Paul Waples was the President of the Star Telegram publishing company and Chairman of the Board when he was tragically killed in an Interurban accident at his estate in Arlington Nov 16, 1916. Amon Carter and Louis Wortham were pall bearers for Paul Waples, who left a significant legacy which is notated on a plaque dedicated to his memory at the Star Telegram building in Fort Worth.
Carter took the ball and from 1923 until after World War II, the Star-Telegram was distributed over one of the largest circulation areas of any newspaper in the South, serving not just Fort Worth, but also West Texas, New Mexico, and western Oklahoma. The newspaper created WBAP in 1922 and Texas' first television station, WBAP-TV, in 1948.

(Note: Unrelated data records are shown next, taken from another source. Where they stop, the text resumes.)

/-- A step that halts, one that does not. -/
theorem witness_OnlyHltHalts :
    ends (step (start 0 [0x01] [])) (fun t => t.status == .halted) ∧
      ends (step (start 0 [0x82, 0, 1] [])) (fun t => t.status == .running) := by decide
theorem witness_FaultingStepHasNoOtherEffect : ends (step State.reset) (fun t => t.status == .faulted) := by decide
theorem witness_StepKeepsTheInvariant :
    (start 0 [0x45, 7] []).Inv ∧ ends (step (start 0 [0x45, 7] [])) (fun t => t.load 0xF3 == 0xF3) := by decide

/-- LDI of register 3: registers 4 (neither read nor written) and 3 (written, not read); and JEQ not taken. -/
theorem witness_RegisterUseIsAsTabulated :
    ends (exec (.ldi 3 1) State.reset) (fun t => t.status == .running) ∧ State.reset.status = .running ∧
      (4 : RegIx).val ∉ registersWritten (.ldi 3 1) ∧ (3 : RegIx).val ∈ registersWritten (.ldi 3 1) ∧
      (3 : RegIx).val ∉ registersRead (.ldi 3 1) State.reset ∧
      (5 : RegIx).val ∉ registersRead (.jeq 5) State.reset := by decide
theorem witness_FlagUseIsAsStated :
    ends (exec (.add 0 1) State.reset) (fun t => t.status == .running) ∧ (∀ a b, Instr.add 0 1 ≠ .cmp a b) ∧
      (∀ a, Instr.add 0 1 ≠ .jeq a ∧ Instr.add 0 1 ≠ .jne a) := by
  refine ⟨by decide, ?_, ?_⟩ <;> simp

/-- A load of a register (stores nothing), a push (stores at 0xF3), a push that faults at SP 0. -/
theorem witness_OnlyPushAndCallStore :
    (ends (exec (.ldi 0 1) State.reset) (fun t => t.status == .running) ∧
      ∀ a, Instr.ldi 0 1 ≠ .push a ∧ Instr.ldi 0 1 ≠ .call a) ∧
      (ends (exec (.push 0) State.reset) (fun t => t.status == .running) ∧ pushSlot State.reset = .ok 0xF3 ∧
        (0xF4 : Byte) ≠ 0xF3) ∧
      ends (exec (.push 0) (start 0 [] [(7, 0)])) (fun t => t.status == .faulted) ∧
      pushSlot (start 0 [] [(7, 0)]) = .error (.outOfBounds .spUnderflow) := by
  refine ⟨⟨by decide, ?_⟩, ⟨by decide, rfl, by decide⟩, by decide, rfl⟩
  simp
theorem witness_OnlyPrnEmitsAndNothingReadsTheStream :
    ends (step (start 0 [0x47, 7] [])) (fun t => t.out == [0xF4]) ∧ (start 0 [0x47, 7] []).load 0 = 0x47 ∧
      (start 0 [0x47, 7] []).load 1 = regByte 7 := by decide

/-- (a) at SP 1 and at the last place with room, (b) at SP 2, (c) a push that changes a cell. -/
theorem witness_StackIsLastInFirstOut :
    ((0 : RegIx) ≠ 7 ∧ (1 : RegIx) ≠ 7 ∧ 1 ≤ ((start 251 [] [(7, 1)]).reg 7).toNat ∧
      (start 251 [] [(7, 1)]).pc.toNat + 4 ≤ 255) ∧
      ((2 : RegIx) ≠ 7 ∧ (3 : RegIx) ≠ 7 ∧ (2 : RegIx) ≠ 3 ∧ 2 ≤ ((start 247 [] [(7, 2)]).reg 7).toNat ∧
        (start 247 [] [(7, 2)]).pc.toNat + 8 ≤ 255) ∧
      ends (exec (.push 0) (start 0 [] [(0, 5)])) (fun t => t.load 0xF3 != (start 0 [] [(0, 5)]).load 0xF3) := by
  decide
theorem witness_CallThenRetReturns :
    (start 253 [] [(7, 1)]).pc.toNat ≤ 253 ∧ 1 ≤ ((start 253 [] [(7, 1)]).reg 7).toNat ∧
      ends (exec (.call 0) (start 253 [] [(7, 1)]))
        (fun t => t.reg 7 == (0 : Byte) && t.load (t.reg 7) == 255) := by decide

/-- V-S13: SP 3, a PUSH at 0, the pushed byte is the next opcode. -/
theorem witness_PushedByteIsFetchedByTheNextStep :
    (start 0 [0x45, 0] [(7, 3)]).status = .running ∧ pushSlot (start 0 [0x45, 0] [(7, 3)]) = .ok 2 ∧
      (2 : Byte).toNat = (start 0 [0x45, 0] [(7, 3)]).pc.toNat + 2 := ⟨rfl, rfl, rfl⟩

/-- The explicit writes at 252, POP of register 7 and of register 0 at 253, RET, and a push at SP 1; the pointer written
in the last lets PUSH and CALL run, and POP and RET. -/
theorem witness_StackPointerIsRegisterSeven :
    (start 252 [] []).pc.toNat ≤ 252 ∧
      ((start 253 [] []).pc.toNat ≤ 253 ∧ (((start 253 [] []).store 0xF4 254).load 0xF4).toNat ≤ 254) ∧
      (((start 253 [] [(7, 254)]).reg 7).toNat ≤ 254 ∧ (0 : RegIx) ≠ 7) ∧
      (1 ≤ ((start 253 [] [(7, 1)]).reg 7).toNat) ∧
      ends (exec (.ldi 7 1) (start 250 [] []))
        (fun t => decide (t.pc.toNat ≤ 253 ∧ 1 ≤ (t.reg 7).toNat ∧ (t.reg 7).toNat ≤ 254)) := by decide

/-- The same two cells reached by writes in either order. -/
theorem witness_EqualMemoriesAreEqualData :
    Memory.wf (Memory.write (Memory.write [] 5 1) 3 2) ∧ Memory.wf (Memory.write (Memory.write [] 3 2) 5 1) ∧
      ∀ a, (Memory.write (Memory.write [] 5 1) 3 2).read a = (Memory.write (Memory.write [] 3 2) 5 1).read a := by
  decide
theorem witness_LoaderWritesTheImageFromAddressZero :
    256 < (List.replicate 257 (0 : Byte)).length ∧ (List.replicate 256 (1 : Byte)).length ≤ 256 := by
  rw [List.length_replicate, List.length_replicate]
  decide

/-- A literal with white space and a comment, a bare one, a comment line, a blank line. -/
theorem witness_ProgramTextGivesItsBytes :
    let lines : List TextLine := [⟨[' '], some 0x82, ['\t'], some ['L']⟩, ⟨[], some 0, [], none⟩,
      ⟨[], none, [], some ['c']⟩, ⟨[' '], none, [], none⟩]
    (∀ l ∈ lines, l.wf) ∧ ∀ l ∈ lines, '\n' ∉ l.chars := by decide
theorem witness_OutputIsRenderedInDecimal : 1 < (renderValue 10).length := by decide
theorem witness_ExitCodesAreAsTabulated :
    State.reset.status = .running ∧ State.reset.halt.status = .halted ∧
      (raise (.illegalOpcode 0) State.reset).cause = .illegalOpcode ∧
      (raise (.outOfBounds .operand) State.reset).cause = .outOfBounds ∧
      (raise .unsupportedALUOperation State.reset).cause = .unsupportedALUOperation ∧
      (raise (.registerIndexOutOfRange 8) State.reset).cause = .registerIndexOutOfRange ∧
      (raise (.illegalOpcode 0) State.reset).status = .faulted := by decide
theorem witness_DecodeIsTheInverseOfEncode :
    decode [0xA7, 0x09, 0xFF, 0x01] = .ok (.cmp 9 255, [0x01]) ∧ [0xA7, 0x09, 0xFF, 0x01] = encode (.cmp 9 255) ++ [0x01] :=
  ⟨rfl, rfl⟩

Capital Cities Communications purchased the newspaper along with WBAP-AM-FM from the Carter family in 1974. Disney, then the owner of Capital Cites, sold the Star-Telegram along with other newspapers to Knight-Ridder in 1997 and McClatchy purchased Knight-Ridder in 2006.

In August 2024, the newspaper announced it would reduce its number of weekly print editions to three a week: Wednesdays, Fridays, and Sundays.

==Market==
The Star-Telegram's circulation area is the Fort Worth/Arlington metro area (four counties) and 14 surrounding counties. The newspaper's primary market is the four-county Fort Worth/Arlington metro area, as well as the Dallas and Fort Worth suburb of Grand Prairie. The Fort Worth/Arlington metro area is the western part of the fourth-largest U.S. metropolitan area, the Dallas/Fort Worth/Arlington combined statistical area. Fort Worth/Arlington ranks 29th most populous as a metro area.

==Pulitzer prizes==
- 1981 Pulitzer Prize for Spot News Photography: Larry C. Price for "his photographs from Liberia".
- 1985 Pulitzer Prize for Public Service: Mark Thompson "for reporting which revealed that nearly 250 U.S. servicemen had lost their lives as a result of a design problem in helicopters built by Bell Helicopter—a revelation which ultimately led the Army to ground almost 600 Huey helicopters pending their modification".

==Online presence==
The Star-Telegram is the nation's oldest continuously operating online newspaper. StarText, an ASCII-based service, was started in 1982 and eventually integrated into the paper's current website, star-telegram.com.

==Awards==
The newspaper's "Titletown, TX" video series earned three 2017 Lone Star Emmys, the first in Star-Telegram history, and an award for excellence and innovation in visual storytelling from the 2017 Online Journalism Awards.

In 2006, the Star-Telegram won the Missouri Lifestyle Journalism Award for General Excellence, Class IV.